Ekonom Senior Institute for Development of Economics and Finance (Indef) Bustanul Arifin meminta pemerintah untuk mewaspadai daya beli dan jumlah kelas menengah yang jumlahnya kian merosot.
Menurutnya, apabila hal ini terus dibiarkan maka berpotensi mengarah kepada revolusi. Demikian diungkapkan Bustanul lantaran melihat fenomena ini kerap terjadi di negara-negara Amerika Latin.
"Dalam beberapa pengalaman negara lain, terutama di Amerika Latin, kekosongan kelas menengah juga berdampak buruk. Jika menurun terlalu jauh dan menjadi kosong, kita khawatir akan terjadi revolusi," jelas Bustanul dalam diskusi publik bertajuk "Kelas Menengah Turun Kelas," awal bulan September lalu.
Apalagi di negara-negara Amerika Latin dengan struktur kelas yang sangat timpang itu sering mengalami tekanan dan guncangan akibat kekosongan kelas menengah.
"Lihat sejarah di Amerika Latin, seperti di Kolombia, Panama, dan Venezuela. Di sana, kelas menengahnya kosong. Jumlah tuan tanah besar, tetapi kelas menengahnya sedikit, dan mereka melompat ke kelas bawah yang informal. Ini sangat berbahaya," tegasnya.

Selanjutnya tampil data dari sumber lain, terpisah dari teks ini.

/-- Each run state; the first address that cannot be fetched and the last that can; a word that is no instruction and
one that is. -/
theorem witness_Cycle :
    (isCycle (base.setRun (record .stackOverflow 0x200 0x2ABC none)) ∧ isCycle (base.setRun (.awaitingKey 1))) ∧
    (isCycle (base.setPc 0xFFF) ∧ (base.setPc 0xFFF).run = .running ∧ 0xFFE < (base.setPc 0xFFF).pc.toNat) ∧
    (isCycle (base.setPc 0xFFE) ∧ (base.setPc 0xFFE).pc.toNat ≤ 0xFFE ∧ recognized (wordAtPc (base.setPc 0xFFE)) = false) ∧
    (isCycle (withBytes (base.setPc 0xFFE) 0xFFE [0x14, 0x56]) ∧
      recognized (wordAtPc (withBytes (base.setPc 0xFFE) 0xFFE [0x14, 0x56])) = true) :=
  ⟨⟨⟨0, 0, rfl⟩, ⟨0, 0, rfl⟩⟩, ⟨⟨0, 0, rfl⟩, rfl, by decide⟩, ⟨⟨0, 0, rfl⟩, by decide, by decide⟩,
    ⟨⟨0, 0, rfl⟩, by decide⟩⟩

/-- One state for each fault an instruction raises, and a state next to it where it does not. -/
theorem witness_FaultsTable :
    base.run = .running ∧ faultOf .ret base = some (.stackUnderflow, none) ∧ faultOf .ret (withDepth base 1) = none ∧
    faultOf (.callNnn 0) (withDepth base 16) = some (.stackOverflow, none) ∧
    faultOf (.callNnn 0) (withDepth base 15) = none ∧
    faultOf (.drwVxVyN 0 0 2) (base.setI 0xFFF) = some (.addressOutOfRange, some 0x1000) ∧
    faultOf (.drwVxVyN 0 0 1) (base.setI 0xFFF) = none ∧ faultOf (.drwVxVyN 0 0 0) (base.setI 0xFFFF) = none ∧
    faultOf (.skpVx 2) (withRegs base [(2, 0x10)]) = some (.keyIndexOutOfRange, some 0x10) ∧
    faultOf (.skpVx 2) (withRegs base [(2, 0x0F)]) = none := by decide

/-- The cycle at zeroed memory ends in a fault. -/
theorem witness_FaultRecord :
    ∃ s t rec, isCycle s ∧ s.run = .running ∧ s.pc.toNat ≤ 0xFFE ∧ step s = .next t ∧ t.run = .faulted rec := by
  obtain ⟨t, ht, hp⟩ := of_afterStep test_unrecognized
  refine ⟨base, t, ⟨.unrecognizedOpcode, some 0x200, some 0, none⟩, base_isCycle _ _, rfl, by decide, ht, ?_⟩
  simp only [Bool.and_eq_true, beq_iff_eq] at hp
  exact hp.1

theorem witness_CallFull : (withDepth base 16).sp.val = 16 := rfl

theorem witness_RetEmpty : base.sp.val = 0 := rfl

/-- In Faulted: a tick, a cycle and a reset, each answering a next state. -/
theorem witness_OnlyReset :
    (∃ rec, (base.setRun (record .stackOverflow 0x200 0x2ABC none)).run = .faulted rec) ∧
    isCycle (base.setRun (record .stackOverflow 0x200 0x2ABC none)) ∧
    ([Trigger.cpuCycle 0 0, .timerTick, .reset].all fun tr =>
      afterStep { base.setRun (record .stackOverflow 0x200 0x2ABC none) with pending := [tr] } fun _ => true) = true :=
  ⟨⟨_, rfl⟩, ⟨0, 0, rfl⟩, by decide⟩

theorem witness_TimerTick : ({ base.setDt 1 with pending := [.timerTick] } : State).trigger = .timerTick := rfl

/-- Keys 3 and 7 down: the lowest is 3; and no key down. -/
theorem witness_Poll :
    isCycle ((base 0x0088).setRun (.awaitingKey 0xF)) ∧
    ((base 0x0088).setRun (.awaitingKey 0xF)).run = .awaitingKey 0xF ∧
    (((base 0x0088).setRun (.awaitingKey 0xF)).keys.getLsbD 3 = true ∧
      ∀ j, j < 3 → ((base 0x0088).setRun (.awaitingKey 0xF)).keys.getLsbD j = false) ∧
    (∀ k, k < 16 → ((base 0).setRun (.awaitingKey 0xF)).keys.getLsbD k = false) :=
  ⟨⟨_, _, rfl⟩, rfl, by decide, by decide⟩

/-- Program P4's wait, with two polls that find no key; each cycle brings a random byte of its own. -/
theorem witness_KeyWait :
    ∃ (s : State) (keys0 keys : BitVec 16) (rnd0 rnd : Byte) (rnds : List Byte) (rest : List Trigger),
      s.run = .running ∧ s.pc.toNat ≤ 0xFFE ∧ decodeWord (wordAtPc s) = .ok (.ldVxK 1) ∧
      s.pending = .cpuCycle keys0 rnd0 :: (rnds.map (.cpuCycle 0) ++ .cpuCycle keys rnd :: rest) ∧
      keys.getLsbD 3 = true ∧ ∀ j, j < 3 → keys.getLsbD j = false :=
  ⟨{ withBytes base 0x200 [0xF1, 0x0A] with
      pending := [.cpuCycle 0 0xA7, .cpuCycle 0 1, .cpuCycle 0 2, .cpuCycle 0x0088 3, .timerTick] },
    0, 0x0088, 0xA7, 3, [1, 2], [.timerTick], rfl, by decide, by decide, rfl, by decide, by decide⟩

/-- Key 15, down and up. -/
theorem witness_KeySkips :
    ((withRegs (base 0x8000) [(2, 0xF)]).getV 2).toNat ≤ 0xF ∧
    (withRegs (base 0x8000) [(2, 0xF)]).keys.getLsbD 15 = true ∧ (withRegs (base 0) [(2, 0xF)]).keys.getLsbD 15 = false ∧
    ∃ keys rnd rest, (withRegs (base 0x8000) [(2, 0xF)]).pending = .cpuCycle keys rnd :: rest :=
  ⟨by decide, by decide, by decide, _, _, _, rfl⟩

theorem witness_KeySkipsFault : 0xF < ((withRegs base [(2, 0x10)]).getV 2).toNat := by decide

theorem witness_RetPops : (withDepth base 16).sp.val = (15 : Fin 16).val + 1 ∧ (withDepth base 1).sp.val = (0 : Fin 16).val + 1 := by
  decide

theorem witness_CallPushes : (withDepth base 15).sp.val = (15 : Fin 16).val ∧ (withDepth base 0).sp.val = (0 : Fin 16).val := by
  decide

theorem witness_RetUndoesCall : ∃ t, (withDepth base 15).sp.val < 16 ∧ exec (.callNnn 0x300) (withDepth base 15) = .next t :=
  ⟨_, by decide, rfl⟩

/-- Equal and different, for both kinds of skip. -/
theorem witness_Skips :
    (withRegs base [(0, 0x42)]).getV 0 = 0x42 ∧ (withRegs base [(0, 0x42)]).getV 0 ≠ 0x43 ∧
    (withRegs base [(0, 7), (1, 7)]).getV 0 = (withRegs base [(0, 7), (1, 7)]).getV 1 ∧
    (withRegs base [(0, 7), (1, 8)]).getV 0 ≠ (withRegs base [(0, 7), (1, 8)]).getV 1 := by decide

/-- A register that is not VF; both sides of the carry and of the borrow; a bit of a byte. -/
theorem witness_Arithmetic :
    (0 : Reg) ≠ 0xF ∧ 255 < ((withRegs base [(0, 0xFF), (1, 1)]).getV 0).toNat + ((withRegs base [(0, 0xFF), (1, 1)]).getV 1).toNat ∧
    ¬ 255 < ((withRegs base [(0, 0xFE), (1, 1)]).getV 0).toNat + ((withRegs base [(0, 0xFE), (1, 1)]).getV 1).toNat ∧
    ((withRegs base [(0, 7), (1, 7)]).getV 1).toNat ≤ ((withRegs base [(0, 7), (1, 7)]).getV 0).toNat ∧
    ¬ ((withRegs base [(0, 7), (1, 8)]).getV 1).toNat ≤ ((withRegs base [(0, 7), (1, 8)]).getV 0).toNat ∧ 7 < 8 := by
  decide

theorem witness_Random : ∃ keys rnd rest, (base 0 0xA7).pending = .cpuCycle keys rnd :: rest := ⟨_, _, _, rfl⟩

/-- A cell set by a sprite drawn at (60, 31), over both edges: row 1, column 7 lands on (3, 0). -/
theorem spriteSets_corner : spriteSets 60 31 [0xFF, 0x81] 3 0 := ⟨1, 7, by decide, by decide, by decide, by decide, by decide⟩

/-- Fifteen rows; a cell the sprite sets, lit and unlit; a cell it does not set. -/
theorem witness_SpriteEngine :
    (List.replicate 15 (0xFF : Byte)).length ≤ 15 ∧ spriteSets (60 : Byte).toNat (31 : Byte).toNat [0xFF, 0x81] 3 0 ∧
    pixel (withCells base [(3, 0)]).fb 3 0 = true ∧ pixel base.fb 3 0 = false ∧
    ¬ spriteSets (60 : Byte).toNat (31 : Byte).toNat [] 3 0 := by
  refine ⟨by decide, spriteSets_corner, by decide, by decide, ?_⟩
  rintro ⟨row, col, h, _⟩
  exact absurd h (Nat.not_lt_zero row)

/-- No byte with I at the top; the last byte of memory; a set cell that was 1, and a sprite all of whose cells were 0. -/
theorem witness_Draw :
    ((0 : Nibble).toNat = 0 ∨ (base.setI 0xFFFF).i.toNat + (0 : Nibble).toNat - 1 ≤ 0xFFF) ∧
    ((1 : Nibble).toNat = 0 ∨ (base.setI 0xFFF).i.toNat + (1 : Nibble).toNat - 1 ≤ 0xFFF) ∧
    (∃ cx cy, spriteSets (base.getV 0).toNat (base.getV 1).toNat (spriteRows base 1) cx cy ∧
      pixel (withCells base [(0, 0)]).fb cx cy = true) ∧
    (∀ cx cy, spriteSets (base.getV 0).toNat (base.getV 1).toNat (spriteRows base 1) cx cy → pixel base.fb cx cy = false) := by
  refine ⟨by decide, by decide, ⟨0, 0, ⟨0, 0, by decide, by decide, by decide, by decide, by decide⟩, by decide⟩, ?_⟩
  have h : ∀ cy : Fin 32, base.fb.get cy = 0 := by decide
  intro cx cy _
  rw [pixel, h]; exact BitVec.getLsbD_zero

/-- A sprite that sets a cell, on a clear framebuffer; and a sprite with no bit set. -/
theorem witness_DrawTwice :
    ([0xFF, 0x81] : List Byte).length ≤ 15 ∧
    (∃ cx cy, spriteSets (60 : Byte).toNat (31 : Byte).toNat [0xFF, 0x81] cx cy) ∧
    (∀ cx cy, spriteSets (60 : Byte).toNat (31 : Byte).toNat [0xFF, 0x81] cx cy → pixel base.fb cx cy = false) ∧
    (∀ row ∈ ([0, 0] : List Byte), row = 0) := by
  refine ⟨by decide, ⟨3, 0, spriteSets_corner⟩, ?_, by decide⟩
  have h : ∀ cy : Fin 32, base.fb.get cy = 0 := by decide
  intro cx cy _
  rw [pixel, h]; exact BitVec.getLsbD_zero

/-- A record of each of the six causes, and a state without one. -/
theorem witness_Outputs :
    ([Fault.romTooLarge, .unrecognizedOpcode, .stackOverflow, .stackUnderflow, .addressOutOfRange,
      .keyIndexOutOfRange].all fun c => (base.setRun (record c 0x200 0 none)).run == record c 0x200 0 none) = true ∧
    (∀ rec, base.run ≠ .faulted rec) := ⟨by decide, fun _ h => nomatch h⟩

theorem witness_StoreDecimal : (base.setI 0xFFD).mem.wf = true ∧ (base.setI 0xFFD).i.toNat + 2 ≤ 0xFFF := by decide

/-- Dump and load: sixteen registers up to the last byte; registers on both sides of x. -/
theorem witness_DumpAndLoad :
    (base.setI 0xFF0).mem.wf = true ∧ (base.setI 0xFF0).i.toNat + (0xF : Reg).val ≤ 0xFFF ∧
    (2 : Reg).val ≤ (2 : Reg).val ∧ (2 : Reg).val < (3 : Reg).val := by decide

/-- One byte too far, for each of the four. -/
theorem witness_IndexAccess :
    (0 < (2 : Nibble).toNat ∧ 0xFFF < (base.setI 0xFFF).i.toNat + (2 : Nibble).toNat - 1) ∧
    0xFFF < (base.setI 0xFFE).i.toNat + 2 ∧ 0xFFF < (base.setI 0xFFF).i.toNat + (1 : Reg).val := by decide

/-- The last valid I of each store; a fetch of the last word, and one of an old and a stored byte. -/
theorem witness_StoredBytes :
    (base.setI 0xFFD).mem.wf = true ∧ (base.setI 0xFFD).i.toNat + 2 ≤ 0xFFF ∧
    (base.setI 0xFFE).mem.wf = true ∧ (base.setI 0xFFE).i.toNat + (1 : Reg).val ≤ 0xFFF ∧
    (0xFFE : Word).toNat ≤ 0xFFE ∧ (0xFFC : Word).toNat ≤ 0xFFE := by decide

/-- A load of registers and a store, each to its last byte, and a fault. -/
theorem witness_Writes :
    (∃ t, exec (.ldVxMemI 0xE) (base.setI 0xFF1) = .next t) ∧ (∃ t, exec (.ldBVx 0) (base.setI 0xFFD) = .next t) ∧
    (∃ t, exec .ret base = .next t) := ⟨⟨_, rfl⟩, ⟨_, rfl⟩, ⟨_, rfl⟩⟩

/-- Another queue that brings the same keys, and for RND the same byte. -/
theorem witness_InputsSampled :
    (withDriver (base 0x0020 1) [.cpuCycle 0x0020 2, .timerTick] 9).keys = (base 0x0020 1).keys ∧
    (withDriver (base 1 0xA7) [.cpuCycle 2 0xA7] 9).rnd = (base 1 0xA7).rnd := by decide

/-- T2: JP to itself at 0x200; and at the last address a word can stand at. -/
theorem witness_EndedRun :
    (withBytes base 0x200 [0x12, 0x00]).endedNormally 0x200 = true ∧ isCycle (withBytes base 0x200 [0x12, 0x00]) ∧
    (withBytes (base.setPc 0xFFE) 0xFFE [0x1F, 0xFE]).endedNormally 0xFFE = true :=
  ⟨by decide, ⟨0, 0, rfl⟩, by decide⟩

/-- The invariant holds at reset, a step is taken from there. -/
theorem witness_Inv : State.Inv base ∧ ∃ t, step base = .next t := by
  obtain ⟨t, ht, _⟩ := of_afterStep test_unrecognized
  exact ⟨⟨rfl, show (0x200#16).toNat ≤ 0x10FE by decide, fun j h => absurd h (Nat.not_lt_zero j.val), trivial⟩, t, ht⟩

end Sys2Proof.Tests
end

section
/-! The decoder and the opcode map: a word that a row admits decodes (spec 30 R74, R75). -/

namespace Sys2Proof

/-- The mask 0xF000 keeps the group. -/
theorem opGroup_eq_of_mask_F000 {op p : Word} (h : op &&& 0xF000#16 = p) : opGroup op = opGroup p := by
  rw [← h, ← formatNnn_fields op, mask_formatNnn]
  simp

/-- The mask 0xF00F keeps the group and the last nibble. -/
theorem fields_eq_of_mask_F00F {op p : Word} (h : op &&& 0xF00F#16 = p) : opGroup op = opGroup p ∧ opN op = opN p := by
  rw [← h, ← formatXyn_fields op, mask_formatXy]
  simp

/-- The mask 0xF0FF keeps the group and the low byte. -/
theorem fields_eq_of_mask_F0FF {op p : Word} (h : op &&& 0xF0FF#16 = p) :
    opGroup op = opGroup p ∧ opKk op = opKk p := by
  rw [← h, ← formatXkk_fields op, mask_formatX]
  simp

/-- The mask 0xFFFF keeps the whole word. -/
theorem eq_of_mask_FFFF {op p : Word} (h : op &&& 0xFFFF#16 = p) : op = p :=
  BitVec.and_allOnes.symm.trans h

/-- A word that the row of some instruction admits decodes: what the row's mask keeps is all the decoder looks at. -/
theorem decodeWord_of_admits (i : Instr) {op : Word} (h : i.row.admits op = true) : ∃ j, decodeWord op = .ok j := by
  have hm : op &&& i.row.mask = i.row.pattern := beq_iff_eq.1 h
  cases i with
  | cls | ret =>
    rw [eq_of_mask_FFFF hm]
    exact ⟨_, rfl⟩
  | jpNnn | callNnn | seVxKk | sneVxKk | ldVxKk | addVxKk | ldINnn | jpV0Nnn | rndVxKk | drwVxVyN =>
    simp only [decodeWord, opGroup_eq_of_mask_F000 hm]
    simp [Instr.row, opGroup]
  | seVxVy | sneVxVy | ldVxVy | orVxVy | andVxVy | xorVxVy | addVxVy | subVxVy | shrVx | subnVxVy | shlVx =>
    obtain ⟨hg, hn⟩ := fields_eq_of_mask_F00F hm
    simp only [decodeWord, decodeGroup8, hg, hn]
    simp [Instr.row, opGroup, opN]
  | skpVx | sknpVx | ldVxDt | ldVxK | ldDtVx | ldStVx | addIVx | ldFVx | ldBVx | ldMemIVx | ldVxMemI =>
    obtain ⟨hg, hk⟩ := fields_eq_of_mask_F0FF hm
    simp only [decodeWord, decodeGroupF, hg, hk]
    simp [Instr.row, opGroup, opKk]

/-- What the decoder rejects, no row of the opcode map admits. -/
theorem recognized_eq_false_of_decodeWord_error {op : Word} {e : DecodeError} (h : decodeWord op = .error e) :
    recognized op = false := by
  by_contra hr
  obtain ⟨i, -, hi⟩ : ∃ i ∈ Instr.samples, i.row.admits op = true := by
    simpa [recognized, opcodeMap] using hr
  obtain ⟨j, hj⟩ := decodeWord_of_admits i hi
  rw [h] at hj
  cases hj

end Sys2Proof
end

section
/-! What `exec` answers for the instructions that branch: the fault of 60 R201, or the effect. The others answer one
state, which `exec` computes to. -/

namespace Sys2Proof.Machine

Bustanul berpendapat jika struktur perekonomian mengalami kekosongan kelas menengah, hal tersebut akan berdampak buruk terhadap perekonomian secara keseluruhan.
"Indonesia harus belajar banyak dari konteks negara-negara Amerika Latin. Demokrasi mereka semu. Apakah kita akan menuju ke sana dengan oligarki yang turun ke bawah?," pungkasnya.
Gen Z dan Alpha Dominasi Kelas Menengah
Badan Pusat Statistik (BPS) mencatat 36,89% penduduk kelas menengah merupakan Gen Z dan Generasi Alpha. Demikian tercantum dalam data Survei Sosial Ekonomi Nasional (Susenas) 2024.
"Kalau kita lihat usia dari penduduk kelas menengah sekitar 1 dari 3 penduduk kelas menengah itu merupakan Gen Z dan Generasi Alpha," jelas Plt kepala BPS Amalia A Widyasanti.
Dalam paparannya, Amalia juga menyebutkan, bahwa mayoritas penduduk kelas menengah didominasi oleh Gen X sebesar 24,77%. Selanjutnya generasi Milenial 24,60%, dan Gen Z sebesar 24,12%. Sementara generasi Alpha dan pre boomers masing-masing 12,77% dan 12,62%.
Sementara itu, untuk penduduk menuju kelas menengah mayoritas merupakan Gen Z sebesar 25,45%, Milenial 24,06%, Gen X sebesar 21,55 persen, Gen Alpha 16,58% dan pre boomers 11,09%.
"Kalau kita lihat dari penduduk yang menuju kelas menengah maka 42 persen dari kelompok menuju kelas menengah merupakan generasi Z dan generasi Alpha," lanjutnya.
Amalia juga menambahkan, mayoritas kelas menengah berstatus pekerja formal. "Ternyata mayoritas pekerja kelas menengah dan kelompok menuju kelas menengah pekerjaannya berstatus formal. Dia berusaha dibantu buruh tetap atau dia memang sebagai buruh karyawan atau pegawai," pungkasnya.